Biomedical Sciences @ Keble, Oxford in 2017

Interview format

3x 20-30 min interviews, over two days

Interview content

Interview 1: warm up questions, graph; Interview 2: lungs, personal statement; Interview 3: brain scan, psychology

Best preparation

Past papers

Advice in hindsight

-

Final thoughts

Be open and honest; talk through thought process.

Remember this advice isn't official. There is no guarantee it will reflect your experience because university applications can change between years. Check the official Cambridge and Oxford websites for more accurate information on this year's application format and the required tests.

Also, someone else's experience may not reflect your own. Most interviews are more like conversations than tests and like, any conversation, they are quite interactive.

Interview Format

Test taken: BMAT

Number of interviews: 3

Skype interview: No

Interview spread: one on first day; two on second day, about 30 minutes apart

Length of interview: 20-30 minutes

What happened in your interview? How did you feel?

In my first interview, they began by asking me a few warm up questions, then gave me a graph. They then probed me with a number of questions on the graph, pushing me to analyse it deeper and deeper.

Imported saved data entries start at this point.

-- ==== Sys2Proof/Tests/Slice0.lean ====
section
/-! SUPPORT. The model's own tests. Expected values are those of 95_test_vectors.md, named in each comment, or are
written out from the spec's encodings. The second half names, for every statement with hypotheses, states and operands
that meet all of them together. -/

open Sys2Proof Sys2Proof.Machine

namespace Sys2Proof.Tests

/-- A decoder state in the notation of 95_test_vectors.md: `(count, low, high, last, code, width)`. -/
def dec (count low high : Word) (last : Time) (code : Word) (width : DecodedWidth) : DecoderState :=
  ⟨count, low, high, last, code, width⟩

/-- A state with this decoder, the clock at `now`. -/
def stateAt (p : Params) (now : Time) (d : DecoderState) : State :=
  { State.resetWith p with ds := some d, now := now }

/-- Both parity parameters false, the test vectors' default. -/
def noParity : Params := ⟨false, false⟩
def parity34 : Params := ⟨true, false⟩
def parityBoth : Params := ⟨true, true⟩

/-- The answer is a next state with this decoder and this result. -/
def answers (a : Answer) (d : DecoderState) (r : Result) : Bool :=
  match a with
  | .next t => t.ds == some d && t.result == r
  | .fault _ => false
  | .refused _ => false

/-- The answer is a next state with this `tx` and this decoder. -/
def emits (a : Answer) (d : DecoderState) (tx : List Byte) : Bool :=
  match a with
  | .next t => t.ds == some d && t.tx == tx
  | .fault _ => false
  | .refused _ => false

/-- The answer is this refusal. -/
def refuses (a : Answer) (r : Refusal) : Bool :=
  match a with
  | .next _ => false
  | .fault _ => false
  | .refused q => q == r

/-- The answer is some next state. -/
def goesOn (a : Answer) : Bool :=
  match a with
  | .next _ => true
  | .fault _ => false
  | .refused _ => false

/-! ## Decoding: words written out bit by bit from 30_encoding.md R66, R67 (`operand ++ rsv ++ op`) -/

def word (operand : BitVec 56) (rsv op : BitVec 4) : EventWord := operand ++ rsv ++ op

theorem test_decode_init : decode (word 0 0b0000 0b0001) = .ok .init := by decide
theorem test_decode_pulseD0 : decode (word 0 0b0000 0b0010) = .ok .pulseD0 := by decide
theorem test_decode_pulseD1 : decode (word 0 0b0000 0b0011) = .ok .pulseD1 := by decide
theorem test_decode_poll : decode (word 0 0b0000 0b0100) = .ok .poll := by decide
theorem test_decode_getCode : decode (word 0 0b0000 0b0101) = .ok .getCode := by decide
theorem test_decode_getCodeBytes : decode (word 0 0b0000 0b0110) = .ok .getCodeBytes := by decide
theorem test_decode_getWidth : decode (word 0 0b0000 0b0111) = .ok .getWidth := by decide
/-- R68's example. -/
theorem test_decode_send :
    decode 0xC500010012345608 = .ok (.send ⟨0xC5, 0x00, 0x01, 0x00, 0x12, 0x34, 0x56⟩) := by decide
/-- V-EV-10 to V-EV-14, V-EV-16. -/
theorem test_decode_reserved :
    [0x0, 0x9, 0xF, 0x14, 0x104, 0x18].map decode =
      [.error .opcode, .error .opcode, .error .opcode, .error .rsvField, .error .operand, .error .rsvField] := by
  decide
theorem test_decodeTableWord_send_short : decodeTableWord 8 8 = some (.send ⟨0, 0, 0, 0, 0, 0, 0⟩) := by decide

/-- Every row of the table runs as the first event after reset. -/
theorem test_rows_run_after_reset :
    opcodeTable.all (fun r => goesOn (step (State.reset.withFetchWord 64 r.pattern.toNat))) = true := by decide

/-- No word belongs to two rows: two rows differ on a bit that both fix. -/
theorem test_rows_disjoint :
    opcodeTable.Pairwise (fun a b => (a.pattern ^^^ b.pattern) &&& (a.mask &&& b.mask) ≠ 0) := by decide

/-! ## What is ill-formed is refused -/

/-- R70, first clause. -/
theorem test_illformed_op : EventWord.wellFormed (word 0 0 0b1001) = false := by decide
/-- R70, second clause. -/
theorem test_illformed_rsv : EventWord.wellFormed (word 0 0b0001 0b0100) = false := by decide
/-- R70, third clause. -/
theorem test_illformed_operand : EventWord.wellFormed (word 1 0 0b0100) = false := by decide
/-- R84: exactly 7 bytes. -/
theorem test_illformed_payload_short : FramePayload.ofList? [1, 2, 3, 4, 5, 6] = none := by decide
theorem test_illformed_payload_long : FramePayload.ofList? [1, 2, 3, 4, 5, 6, 7, 8] = none := by decide

/-! ## One step of each event -/

/-- V-INIT-3: the credential goes, `tx` stays. -/
theorem test_init_keeps_tx :
    emits (exec .init { stateAt noParity 0 (dec 0 0 0 2066 0xDEADBEEF .w34) with tx := [1, 0, 4] })
      (dec 0 0 0 0 0 .unknown) [1, 0, 4] = true := by decide
/-- V-INIT-1: INIT at power-up. -/
theorem test_init_powerOn :
    answers (exec .init (State.powerOn noParity)) (dec 0 0 0 0 0 .unknown) .nothing = true := by decide

/-- V-PUL-6: the count wraps and nothing is carried. -/
theorem test_pulseD0_wrap :
    answers (exec .pulseD0 (stateAt noParity 10 (dec 0xFFFFFFFF 0 0 9 0 .unknown)))
      (dec 0 0 0 10 0 .unknown) .nothing = true := by decide
/-- V-PUL-7: `high[31]` is lost, `low[31]` is carried. -/
theorem test_pulseD0_carry :
    answers (exec .pulseD0 (stateAt noParity 1 (dec 40 0x80000000 0x80000000 0 0 .unknown)))
      (dec 41 0 1 1 0 .unknown) .nothing = true := by decide
/-- V-PUL-4: count 31, no carry. -/
theorem test_pulseD1_no_carry :
    answers (exec .pulseD1 (stateAt noParity 30 (dec 30 0x7FFFFFFE 0 29 0 .unknown)))
      (dec 31 0xFFFFFFFE 0 30 0 .unknown) .nothing = true := by decide
/-- V-PUL-5: count 32, the first carry. -/
theorem test_pulseD1_carry :
    answers (exec .pulseD1 (stateAt noParity 31 (dec 31 0xFFFFFFFE 0 30 0 .unknown)))
      (dec 32 0xFFFFFFFE 1 31 0 .unknown) .nothing = true := by decide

My second interview was much the same but about the lungs. At the end, one of the interviewers expanded on something in my personal statement.

My third interview was similar: I was given a brain scan and asked a number of questions on it from easy to harder. This included a numerical test. I was later asked about my interest in psychology, which I didn’t really have, but that didn’t seem to affect anything.

How did you prepare?

I made sure I had done all the past paper questions available. Due to being from a school with no real help on them I found I had to push myself outside of school to complete as many as I could. I think I must’ve started practicing around September and made sure I was prepared before the exam.

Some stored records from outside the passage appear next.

-- ==== Sys2Proof/Word.lean ====
section
/-! DEFINITION. The words of the SPI transfer engine: `XLEN = 32` (00_scope.md R11) is the width of
addresses, operands, counters and the data register. -/

namespace Sys2Proof

/-- A 32-bit word: an operand, an address, a counter, a data register value (R11, R28, R66). -/
abbrev Word := BitVec 32

/-- A byte of host memory (R60). -/
abbrev Byte := BitVec 8

/-- An instance index: the 8-bit `INST` field of a frame (R91). -/
abbrev Idx := BitVec 8

end Sys2Proof
end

It is purposefully difficult to prepare for interviews, so don’t feel like you’re underprepared when you go in. Asking a teacher to fire some questions at you and expand on ideas in a lunch time isn’t a bad idea either and doesn’t require too much hassle on the school's end.

What advice do you have for future applicants?

Looking back, what advice would you give to your past self?

Be open and honest. If you don’t understand something, ask, and talking through your thought process is crucial. Go in with an open mind, they’re not there to trick you.